How to complete this task = State, as a single number, how many lines in the data below contain "instruction".
═══
-- ==== Sys2Proof/Laws/PerInstr.lean ====
section
/-! SUPPORT. The per-instruction family Length (30_encoding.md R180, R196): an instruction has 1 to 3 bytes,
and its first byte alone says how many more the decoder takes. -/

namespace Sys2Proof.Laws

/-- How many bytes follow a first byte of this shape. -/
def moreBytes : Shape → Nat
  | .done _ => 0
  | .imm8 _ => 1
  | .imm16 _ => 2
  | .extended => 1

/-- The instruction has 1 to 3 bytes, as many as its first byte asks for. -/
def Length.Statement (i : Instr) : Prop :=
  1 ≤ i.length ∧ i.length ≤ 3 ∧ i.length = 1 + moreBytes (decodeOp ((encode i).headD 0x00#8))

theorem Length.ldBcD16 (v : Word) : Length.Statement (.ldBcD16 v) := by
  refine ⟨Nat.le_of_ble_eq_true rfl, Nat.le_of_ble_eq_true rfl, ?_⟩
  show 3 = 1 + moreBytes (decodeOp 0x01#8)
  decide

theorem Length.ldBD8 (n : Byte) : Length.Statement (.ldBD8 n) := by
  refine ⟨Nat.le_of_ble_eq_true rfl, Nat.le_of_ble_eq_true rfl, ?_⟩
  show 2 = 1 + moreBytes (decodeOp 0x06#8)
  decide

theorem Length.ldMemA16Sp (addr : Word) : Length.Statement (.ldMemA16Sp addr) := by
  refine ⟨Nat.le_of_ble_eq_true rfl, Nat.le_of_ble_eq_true rfl, ?_⟩
  show 3 = 1 + moreBytes (decodeOp 0x08#8)
  decide

theorem Length.ldCD8 (n : Byte) : Length.Statement (.ldCD8 n) := by
  refine ⟨Nat.le_of_ble_eq_true rfl, Nat.le_of_ble_eq_true rfl, ?_⟩
  show 2 = 1 + moreBytes (decodeOp 0x0E#8)
  decide

theorem Length.stop (ignored : Byte) : Length.Statement (.stop ignored) := by
  refine ⟨Nat.le_of_ble_eq_true rfl, Nat.le_of_ble_eq_true rfl, ?_⟩
  show 2 = 1 + moreBytes (decodeOp 0x10#8)
  decide

theorem Length.ldDeD16 (v : Word) : Length.Statement (.ldDeD16 v) := by
  refine ⟨Nat.le_of_ble_eq_true rfl, Nat.le_of_ble_eq_true rfl, ?_⟩
  show 3 = 1 + moreBytes (decodeOp 0x11#8)
  decide

theorem Length.ldDD8 (n : Byte) : Length.Statement (.ldDD8 n) := by
  refine ⟨Nat.le_of_ble_eq_true rfl, Nat.le_of_ble_eq_true rfl, ?_⟩
  show 2 = 1 + moreBytes (decodeOp 0x16#8)
  decide

theorem Length.jrE8 (e : Byte) : Length.Statement (.jrE8 e) := by
  refine ⟨Nat.le_of_ble_eq_true rfl, Nat.le_of_ble_eq_true rfl, ?_⟩
  show 2 = 1 + moreBytes (decodeOp 0x18#8)
  decide

theorem Length.ldED8 (n : Byte) : Length.Statement (.ldED8 n) := by
  refine ⟨Nat.le_of_ble_eq_true rfl, Nat.le_of_ble_eq_true rfl, ?_⟩
  show 2 = 1 + moreBytes (decodeOp 0x1E#8)
  decide

theorem Length.jrNzE8 (e : Byte) : Length.Statement (.jrNzE8 e) := by
  refine ⟨Nat.le_of_ble_eq_true rfl, Nat.le_of_ble_eq_true rfl, ?_⟩
  show 2 = 1 + moreBytes (decodeOp 0x20#8)
  decide

theorem Length.ldHlD16 (v : Word) : Length.Statement (.ldHlD16 v) := by
  refine ⟨Nat.le_of_ble_eq_true rfl, Nat.le_of_ble_eq_true rfl, ?_⟩
  show 3 = 1 + moreBytes (decodeOp 0x21#8)
  decide

theorem Length.ldHD8 (n : Byte) : Length.Statement (.ldHD8 n) := by
  refine ⟨Nat.le_of_ble_eq_true rfl, Nat.le_of_ble_eq_true rfl, ?_⟩
  show 2 = 1 + moreBytes (decodeOp 0x26#8)
  decide

theorem Length.jrZE8 (e : Byte) : Length.Statement (.jrZE8 e) := by
  refine ⟨Nat.le_of_ble_eq_true rfl, Nat.le_of_ble_eq_true rfl, ?_⟩
  show 2 = 1 + moreBytes (decodeOp 0x28#8)
  decide

theorem Length.ldLD8 (n : Byte) : Length.Statement (.ldLD8 n) := by
  refine ⟨Nat.le_of_ble_eq_true rfl, Nat.le_of_ble_eq_true rfl, ?_⟩
  show 2 = 1 + moreBytes (decodeOp 0x2E#8)
  decide

theorem Length.jrNcE8 (e : Byte) : Length.Statement (.jrNcE8 e) := by
  refine ⟨Nat.le_of_ble_eq_true rfl, Nat.le_of_ble_eq_true rfl, ?_⟩
  show 2 = 1 + moreBytes (decodeOp 0x30#8)
  decide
═══
Result of the task = 2